**PROBLEM DESCRIPTION**
Every line in the records below between the one holding "have hdiv := Nat.div_add_mod" and the one holding "(roundAt r neg m e u).1 ≤ 2", inclusive, is to be set down exactly; all other lines are to be left out.
=-=-=
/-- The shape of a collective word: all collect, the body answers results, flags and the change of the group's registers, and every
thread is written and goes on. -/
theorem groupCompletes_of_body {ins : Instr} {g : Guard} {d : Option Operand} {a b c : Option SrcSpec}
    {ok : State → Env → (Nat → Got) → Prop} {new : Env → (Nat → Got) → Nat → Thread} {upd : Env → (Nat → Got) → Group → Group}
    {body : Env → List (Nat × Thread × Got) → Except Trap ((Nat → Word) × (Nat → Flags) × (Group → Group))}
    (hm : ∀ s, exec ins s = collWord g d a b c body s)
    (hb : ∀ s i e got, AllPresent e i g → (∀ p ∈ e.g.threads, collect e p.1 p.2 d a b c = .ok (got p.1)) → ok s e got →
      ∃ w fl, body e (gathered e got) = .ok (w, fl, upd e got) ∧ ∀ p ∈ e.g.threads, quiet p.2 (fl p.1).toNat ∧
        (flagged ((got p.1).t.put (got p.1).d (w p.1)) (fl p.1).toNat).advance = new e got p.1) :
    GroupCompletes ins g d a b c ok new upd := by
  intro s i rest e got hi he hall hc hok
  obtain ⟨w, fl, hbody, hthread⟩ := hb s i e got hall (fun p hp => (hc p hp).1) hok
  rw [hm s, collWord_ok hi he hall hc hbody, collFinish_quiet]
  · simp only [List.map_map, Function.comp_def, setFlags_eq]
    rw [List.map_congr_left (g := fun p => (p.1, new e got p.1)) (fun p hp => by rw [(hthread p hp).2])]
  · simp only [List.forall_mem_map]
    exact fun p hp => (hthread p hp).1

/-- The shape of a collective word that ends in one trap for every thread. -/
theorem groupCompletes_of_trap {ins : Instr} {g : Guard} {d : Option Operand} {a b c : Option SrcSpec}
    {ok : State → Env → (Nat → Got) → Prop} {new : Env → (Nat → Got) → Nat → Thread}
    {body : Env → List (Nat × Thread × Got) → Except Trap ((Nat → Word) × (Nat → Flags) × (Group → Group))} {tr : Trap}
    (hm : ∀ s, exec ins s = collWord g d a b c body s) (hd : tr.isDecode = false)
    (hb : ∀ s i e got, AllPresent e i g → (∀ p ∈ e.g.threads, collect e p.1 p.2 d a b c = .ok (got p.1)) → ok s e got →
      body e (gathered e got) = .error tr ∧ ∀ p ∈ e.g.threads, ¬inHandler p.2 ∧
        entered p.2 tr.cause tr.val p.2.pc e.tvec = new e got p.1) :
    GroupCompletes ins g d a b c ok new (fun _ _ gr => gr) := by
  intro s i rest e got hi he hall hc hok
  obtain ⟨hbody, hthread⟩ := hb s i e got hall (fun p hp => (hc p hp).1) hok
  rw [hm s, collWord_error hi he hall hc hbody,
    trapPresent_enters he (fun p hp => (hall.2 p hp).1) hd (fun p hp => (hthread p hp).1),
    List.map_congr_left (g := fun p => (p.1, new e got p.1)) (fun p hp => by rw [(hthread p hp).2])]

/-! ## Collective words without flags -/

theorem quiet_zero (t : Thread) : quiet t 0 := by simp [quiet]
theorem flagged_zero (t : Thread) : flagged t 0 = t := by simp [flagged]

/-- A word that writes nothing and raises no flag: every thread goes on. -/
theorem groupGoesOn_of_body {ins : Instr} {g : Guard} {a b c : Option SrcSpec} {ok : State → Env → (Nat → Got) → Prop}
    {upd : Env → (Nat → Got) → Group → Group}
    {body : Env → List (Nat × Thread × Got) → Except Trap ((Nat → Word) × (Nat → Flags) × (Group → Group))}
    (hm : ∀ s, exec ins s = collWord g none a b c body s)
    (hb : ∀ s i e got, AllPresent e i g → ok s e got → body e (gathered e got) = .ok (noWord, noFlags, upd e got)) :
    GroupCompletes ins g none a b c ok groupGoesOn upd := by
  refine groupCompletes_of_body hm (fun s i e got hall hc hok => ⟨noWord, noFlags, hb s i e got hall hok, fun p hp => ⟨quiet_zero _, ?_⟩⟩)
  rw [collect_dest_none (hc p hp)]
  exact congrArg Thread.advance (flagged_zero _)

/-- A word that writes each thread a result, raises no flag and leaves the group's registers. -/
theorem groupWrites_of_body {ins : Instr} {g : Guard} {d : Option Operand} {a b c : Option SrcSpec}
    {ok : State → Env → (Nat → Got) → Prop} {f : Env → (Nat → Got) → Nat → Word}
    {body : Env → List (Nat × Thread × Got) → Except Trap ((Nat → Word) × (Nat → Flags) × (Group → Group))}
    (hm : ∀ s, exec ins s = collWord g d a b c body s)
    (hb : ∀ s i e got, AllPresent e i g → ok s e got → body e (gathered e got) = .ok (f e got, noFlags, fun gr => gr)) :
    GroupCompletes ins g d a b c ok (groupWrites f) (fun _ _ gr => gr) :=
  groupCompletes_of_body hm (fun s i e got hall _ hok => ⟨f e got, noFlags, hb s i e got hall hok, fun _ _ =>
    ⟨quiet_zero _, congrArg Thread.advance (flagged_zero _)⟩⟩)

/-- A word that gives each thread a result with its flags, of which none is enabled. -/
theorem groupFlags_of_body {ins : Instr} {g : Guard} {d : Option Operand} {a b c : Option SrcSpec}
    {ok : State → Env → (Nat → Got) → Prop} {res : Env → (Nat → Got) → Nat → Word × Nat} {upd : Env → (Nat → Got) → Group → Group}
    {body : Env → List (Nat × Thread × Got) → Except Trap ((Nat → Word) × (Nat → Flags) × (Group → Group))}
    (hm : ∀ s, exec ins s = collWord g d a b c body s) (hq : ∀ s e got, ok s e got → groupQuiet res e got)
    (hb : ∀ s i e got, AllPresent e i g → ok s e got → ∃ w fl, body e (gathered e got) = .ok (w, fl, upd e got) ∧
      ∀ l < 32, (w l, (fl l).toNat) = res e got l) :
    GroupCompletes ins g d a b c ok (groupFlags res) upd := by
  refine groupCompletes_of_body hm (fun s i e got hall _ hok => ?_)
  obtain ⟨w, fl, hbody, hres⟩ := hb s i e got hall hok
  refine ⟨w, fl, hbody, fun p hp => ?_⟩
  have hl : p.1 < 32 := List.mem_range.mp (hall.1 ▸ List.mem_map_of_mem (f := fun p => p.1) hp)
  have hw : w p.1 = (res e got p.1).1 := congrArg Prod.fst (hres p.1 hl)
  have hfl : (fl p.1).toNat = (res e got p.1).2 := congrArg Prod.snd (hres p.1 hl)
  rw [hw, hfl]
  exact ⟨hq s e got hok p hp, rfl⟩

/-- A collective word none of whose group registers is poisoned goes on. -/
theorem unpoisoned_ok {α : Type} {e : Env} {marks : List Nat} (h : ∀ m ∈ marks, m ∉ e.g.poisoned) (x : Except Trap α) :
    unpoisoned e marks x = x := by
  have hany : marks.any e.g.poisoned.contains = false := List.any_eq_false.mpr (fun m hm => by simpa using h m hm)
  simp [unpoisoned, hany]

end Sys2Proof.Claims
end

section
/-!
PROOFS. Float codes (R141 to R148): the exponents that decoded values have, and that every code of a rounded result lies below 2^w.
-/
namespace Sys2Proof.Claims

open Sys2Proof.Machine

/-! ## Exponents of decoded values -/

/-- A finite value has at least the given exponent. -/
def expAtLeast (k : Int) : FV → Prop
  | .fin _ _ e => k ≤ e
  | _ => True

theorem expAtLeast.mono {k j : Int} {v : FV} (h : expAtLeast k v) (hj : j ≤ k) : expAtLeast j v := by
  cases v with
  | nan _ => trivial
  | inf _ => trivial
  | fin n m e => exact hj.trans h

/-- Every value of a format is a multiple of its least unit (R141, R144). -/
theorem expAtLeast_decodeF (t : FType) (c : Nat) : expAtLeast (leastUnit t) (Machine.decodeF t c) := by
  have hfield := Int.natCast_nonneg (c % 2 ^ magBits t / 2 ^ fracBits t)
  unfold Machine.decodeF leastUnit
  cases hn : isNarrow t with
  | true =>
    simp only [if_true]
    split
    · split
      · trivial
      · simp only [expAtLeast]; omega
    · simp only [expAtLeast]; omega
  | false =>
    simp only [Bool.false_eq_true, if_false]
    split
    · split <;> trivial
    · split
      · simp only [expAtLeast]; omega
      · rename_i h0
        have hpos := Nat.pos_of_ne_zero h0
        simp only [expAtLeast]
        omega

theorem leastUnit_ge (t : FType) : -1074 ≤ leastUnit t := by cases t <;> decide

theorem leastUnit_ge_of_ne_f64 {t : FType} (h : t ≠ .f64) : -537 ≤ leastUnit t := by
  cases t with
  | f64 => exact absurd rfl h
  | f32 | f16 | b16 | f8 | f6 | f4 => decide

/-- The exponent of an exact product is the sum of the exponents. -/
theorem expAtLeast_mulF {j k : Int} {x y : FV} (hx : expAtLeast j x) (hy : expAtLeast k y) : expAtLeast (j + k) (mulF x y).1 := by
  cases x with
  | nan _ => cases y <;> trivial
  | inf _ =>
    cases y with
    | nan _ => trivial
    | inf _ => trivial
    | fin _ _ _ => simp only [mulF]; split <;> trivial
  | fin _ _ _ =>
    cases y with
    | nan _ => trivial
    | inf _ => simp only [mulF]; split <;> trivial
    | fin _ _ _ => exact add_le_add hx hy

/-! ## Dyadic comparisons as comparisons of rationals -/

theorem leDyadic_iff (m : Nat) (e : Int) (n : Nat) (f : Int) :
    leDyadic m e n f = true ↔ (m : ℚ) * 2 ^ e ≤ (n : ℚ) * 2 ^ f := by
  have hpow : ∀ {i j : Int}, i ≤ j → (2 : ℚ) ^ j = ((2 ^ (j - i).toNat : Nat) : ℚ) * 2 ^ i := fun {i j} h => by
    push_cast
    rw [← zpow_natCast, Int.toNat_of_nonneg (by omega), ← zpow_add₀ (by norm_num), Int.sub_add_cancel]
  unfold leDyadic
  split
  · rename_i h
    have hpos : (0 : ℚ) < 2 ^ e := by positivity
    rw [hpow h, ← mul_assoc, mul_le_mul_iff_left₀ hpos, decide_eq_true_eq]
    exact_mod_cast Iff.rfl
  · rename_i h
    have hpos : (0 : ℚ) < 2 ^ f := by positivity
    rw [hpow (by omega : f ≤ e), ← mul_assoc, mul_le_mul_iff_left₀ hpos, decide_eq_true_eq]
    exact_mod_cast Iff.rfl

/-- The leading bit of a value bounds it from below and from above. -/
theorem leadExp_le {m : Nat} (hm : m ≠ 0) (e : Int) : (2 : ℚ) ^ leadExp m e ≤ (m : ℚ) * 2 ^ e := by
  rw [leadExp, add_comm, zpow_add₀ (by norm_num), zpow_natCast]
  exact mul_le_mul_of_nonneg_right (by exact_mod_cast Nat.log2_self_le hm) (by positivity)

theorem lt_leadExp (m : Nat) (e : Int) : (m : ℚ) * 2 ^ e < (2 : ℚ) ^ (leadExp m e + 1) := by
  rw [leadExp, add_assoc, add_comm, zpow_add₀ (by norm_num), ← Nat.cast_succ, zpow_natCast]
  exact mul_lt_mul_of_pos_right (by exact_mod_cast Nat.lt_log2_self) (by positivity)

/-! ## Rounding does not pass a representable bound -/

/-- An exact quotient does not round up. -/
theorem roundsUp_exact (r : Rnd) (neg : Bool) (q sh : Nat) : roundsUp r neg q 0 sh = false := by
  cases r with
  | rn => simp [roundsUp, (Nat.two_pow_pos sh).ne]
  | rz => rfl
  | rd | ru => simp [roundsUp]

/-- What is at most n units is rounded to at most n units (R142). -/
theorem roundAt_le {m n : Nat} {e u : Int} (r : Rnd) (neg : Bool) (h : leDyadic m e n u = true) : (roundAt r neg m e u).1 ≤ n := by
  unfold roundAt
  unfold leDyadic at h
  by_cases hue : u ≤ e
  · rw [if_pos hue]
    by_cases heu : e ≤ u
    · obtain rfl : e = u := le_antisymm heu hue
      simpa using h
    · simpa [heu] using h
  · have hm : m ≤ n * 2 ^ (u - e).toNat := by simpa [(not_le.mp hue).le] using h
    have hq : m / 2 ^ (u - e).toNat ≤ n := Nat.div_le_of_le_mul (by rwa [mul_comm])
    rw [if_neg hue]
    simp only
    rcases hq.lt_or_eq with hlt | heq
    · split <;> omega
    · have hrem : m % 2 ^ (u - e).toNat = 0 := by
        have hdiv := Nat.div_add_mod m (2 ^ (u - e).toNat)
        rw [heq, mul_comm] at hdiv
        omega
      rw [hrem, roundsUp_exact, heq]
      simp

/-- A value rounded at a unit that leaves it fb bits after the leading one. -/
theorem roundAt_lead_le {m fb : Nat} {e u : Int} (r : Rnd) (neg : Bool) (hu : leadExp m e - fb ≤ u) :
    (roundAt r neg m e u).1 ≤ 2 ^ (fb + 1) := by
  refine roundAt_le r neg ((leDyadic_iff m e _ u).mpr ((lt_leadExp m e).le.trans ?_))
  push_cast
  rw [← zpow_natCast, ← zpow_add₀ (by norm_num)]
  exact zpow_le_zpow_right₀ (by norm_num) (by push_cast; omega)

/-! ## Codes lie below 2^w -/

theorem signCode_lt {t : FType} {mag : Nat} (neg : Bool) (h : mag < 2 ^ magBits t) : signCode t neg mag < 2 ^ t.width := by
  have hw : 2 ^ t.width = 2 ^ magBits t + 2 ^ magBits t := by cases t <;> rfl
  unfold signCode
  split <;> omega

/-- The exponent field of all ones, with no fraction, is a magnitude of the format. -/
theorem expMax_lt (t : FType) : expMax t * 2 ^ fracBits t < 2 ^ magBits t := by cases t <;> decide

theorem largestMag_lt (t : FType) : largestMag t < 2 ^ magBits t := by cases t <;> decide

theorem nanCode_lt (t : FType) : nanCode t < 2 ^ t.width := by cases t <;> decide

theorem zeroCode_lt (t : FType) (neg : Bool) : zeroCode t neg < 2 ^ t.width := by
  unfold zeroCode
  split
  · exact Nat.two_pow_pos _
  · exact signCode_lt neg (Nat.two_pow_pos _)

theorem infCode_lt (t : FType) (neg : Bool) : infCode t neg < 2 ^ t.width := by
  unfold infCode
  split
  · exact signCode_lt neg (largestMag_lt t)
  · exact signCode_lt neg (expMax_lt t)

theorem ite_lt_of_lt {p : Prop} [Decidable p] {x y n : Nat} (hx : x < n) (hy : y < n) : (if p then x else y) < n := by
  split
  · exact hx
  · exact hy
=-=-=
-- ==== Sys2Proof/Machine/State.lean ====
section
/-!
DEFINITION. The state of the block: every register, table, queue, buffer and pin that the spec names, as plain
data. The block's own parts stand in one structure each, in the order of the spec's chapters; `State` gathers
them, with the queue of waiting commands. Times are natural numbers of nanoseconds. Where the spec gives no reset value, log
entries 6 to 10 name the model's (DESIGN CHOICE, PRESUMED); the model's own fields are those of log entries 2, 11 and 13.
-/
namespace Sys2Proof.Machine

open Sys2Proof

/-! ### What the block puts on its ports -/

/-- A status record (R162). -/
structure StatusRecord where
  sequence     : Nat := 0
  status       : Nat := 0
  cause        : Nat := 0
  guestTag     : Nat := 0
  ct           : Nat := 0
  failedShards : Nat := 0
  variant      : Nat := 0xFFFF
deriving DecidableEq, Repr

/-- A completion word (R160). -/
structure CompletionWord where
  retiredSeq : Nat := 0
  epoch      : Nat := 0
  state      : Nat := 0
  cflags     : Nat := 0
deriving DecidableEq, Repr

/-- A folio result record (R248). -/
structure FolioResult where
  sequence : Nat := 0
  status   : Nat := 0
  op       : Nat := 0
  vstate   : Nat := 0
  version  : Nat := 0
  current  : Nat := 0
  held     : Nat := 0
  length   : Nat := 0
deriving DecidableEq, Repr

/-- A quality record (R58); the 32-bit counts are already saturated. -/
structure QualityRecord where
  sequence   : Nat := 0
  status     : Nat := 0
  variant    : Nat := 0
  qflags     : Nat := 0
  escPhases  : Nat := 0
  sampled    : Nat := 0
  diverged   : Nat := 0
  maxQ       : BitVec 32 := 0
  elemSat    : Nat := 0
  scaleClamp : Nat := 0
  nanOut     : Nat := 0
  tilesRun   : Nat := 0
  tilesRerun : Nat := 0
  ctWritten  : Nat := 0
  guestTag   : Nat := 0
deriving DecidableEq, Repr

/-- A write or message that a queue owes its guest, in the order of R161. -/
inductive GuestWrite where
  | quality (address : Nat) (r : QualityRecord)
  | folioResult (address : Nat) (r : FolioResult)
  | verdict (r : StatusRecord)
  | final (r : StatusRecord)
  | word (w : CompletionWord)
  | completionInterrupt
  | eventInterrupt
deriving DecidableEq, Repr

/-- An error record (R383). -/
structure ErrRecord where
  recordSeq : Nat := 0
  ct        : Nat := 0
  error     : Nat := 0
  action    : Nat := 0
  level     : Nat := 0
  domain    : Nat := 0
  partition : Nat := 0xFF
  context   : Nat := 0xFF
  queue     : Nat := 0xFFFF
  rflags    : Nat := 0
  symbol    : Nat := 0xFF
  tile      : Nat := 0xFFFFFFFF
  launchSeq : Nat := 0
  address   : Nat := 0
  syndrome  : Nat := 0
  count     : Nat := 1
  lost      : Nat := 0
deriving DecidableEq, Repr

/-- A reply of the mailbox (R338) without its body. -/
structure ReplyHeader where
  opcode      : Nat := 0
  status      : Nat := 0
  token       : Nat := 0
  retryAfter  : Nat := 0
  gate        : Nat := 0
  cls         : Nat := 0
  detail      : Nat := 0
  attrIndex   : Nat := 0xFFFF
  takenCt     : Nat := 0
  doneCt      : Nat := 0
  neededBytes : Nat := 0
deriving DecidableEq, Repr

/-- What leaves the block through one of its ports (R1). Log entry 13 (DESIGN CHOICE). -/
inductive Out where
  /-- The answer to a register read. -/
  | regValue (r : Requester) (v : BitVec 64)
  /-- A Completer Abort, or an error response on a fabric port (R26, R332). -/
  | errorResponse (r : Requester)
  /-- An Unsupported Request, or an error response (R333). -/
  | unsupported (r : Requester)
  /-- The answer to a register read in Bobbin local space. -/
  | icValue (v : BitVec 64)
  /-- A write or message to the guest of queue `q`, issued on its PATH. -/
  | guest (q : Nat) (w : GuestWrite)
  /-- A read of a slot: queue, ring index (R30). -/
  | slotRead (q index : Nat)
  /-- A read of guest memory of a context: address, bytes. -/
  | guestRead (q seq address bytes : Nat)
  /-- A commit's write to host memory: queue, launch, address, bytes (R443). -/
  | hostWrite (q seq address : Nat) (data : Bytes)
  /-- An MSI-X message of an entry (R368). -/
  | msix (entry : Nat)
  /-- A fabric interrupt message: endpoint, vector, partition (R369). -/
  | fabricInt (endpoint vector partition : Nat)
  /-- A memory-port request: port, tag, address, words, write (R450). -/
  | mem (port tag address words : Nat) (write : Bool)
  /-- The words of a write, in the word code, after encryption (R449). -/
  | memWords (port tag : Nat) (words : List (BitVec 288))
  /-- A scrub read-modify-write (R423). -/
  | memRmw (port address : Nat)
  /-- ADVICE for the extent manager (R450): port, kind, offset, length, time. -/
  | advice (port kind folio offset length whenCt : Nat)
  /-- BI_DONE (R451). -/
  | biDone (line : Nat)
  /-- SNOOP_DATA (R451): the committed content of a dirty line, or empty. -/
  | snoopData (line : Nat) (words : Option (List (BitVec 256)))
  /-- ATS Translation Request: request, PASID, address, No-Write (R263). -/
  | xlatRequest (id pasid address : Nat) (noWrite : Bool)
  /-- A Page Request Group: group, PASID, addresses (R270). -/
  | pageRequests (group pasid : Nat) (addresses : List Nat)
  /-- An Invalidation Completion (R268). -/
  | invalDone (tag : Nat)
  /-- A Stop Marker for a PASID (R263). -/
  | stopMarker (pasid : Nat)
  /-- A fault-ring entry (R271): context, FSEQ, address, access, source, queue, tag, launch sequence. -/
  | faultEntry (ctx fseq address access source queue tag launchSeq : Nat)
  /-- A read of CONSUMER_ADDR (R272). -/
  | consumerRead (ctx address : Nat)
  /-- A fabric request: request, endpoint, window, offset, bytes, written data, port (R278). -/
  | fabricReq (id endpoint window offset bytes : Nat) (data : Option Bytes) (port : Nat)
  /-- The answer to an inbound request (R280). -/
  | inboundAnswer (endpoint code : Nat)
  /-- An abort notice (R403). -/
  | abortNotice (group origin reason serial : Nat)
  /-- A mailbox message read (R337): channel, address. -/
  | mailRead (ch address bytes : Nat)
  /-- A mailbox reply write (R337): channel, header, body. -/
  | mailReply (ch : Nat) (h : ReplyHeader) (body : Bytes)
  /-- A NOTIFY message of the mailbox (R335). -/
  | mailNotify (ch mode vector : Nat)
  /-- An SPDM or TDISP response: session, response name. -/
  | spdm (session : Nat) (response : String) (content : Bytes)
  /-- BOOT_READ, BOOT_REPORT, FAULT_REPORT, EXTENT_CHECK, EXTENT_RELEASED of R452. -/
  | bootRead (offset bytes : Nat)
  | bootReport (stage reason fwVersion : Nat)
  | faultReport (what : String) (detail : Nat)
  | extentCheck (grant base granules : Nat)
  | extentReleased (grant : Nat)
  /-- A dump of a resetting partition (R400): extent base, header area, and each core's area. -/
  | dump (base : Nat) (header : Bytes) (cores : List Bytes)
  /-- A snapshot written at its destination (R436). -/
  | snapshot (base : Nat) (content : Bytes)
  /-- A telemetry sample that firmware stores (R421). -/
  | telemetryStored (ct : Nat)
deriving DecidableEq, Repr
=-=-=
**TASK OUTPUT**
        have hdiv := Nat.div_add_mod m (2 ^ (u - e).toNat)
        rw [heq, mul_comm] at hdiv
        omega
      rw [hrem, roundsUp_exact, heq]
      simp

/-- A value rounded at a unit that leaves it fb bits after the leading one. -/
theorem roundAt_lead_le {m fb : Nat} {e u : Int} (r : Rnd) (neg : Bool) (hu : leadExp m e - fb ≤ u) :
    (roundAt r neg m e u).1 ≤ 2 ^ (fb + 1) := by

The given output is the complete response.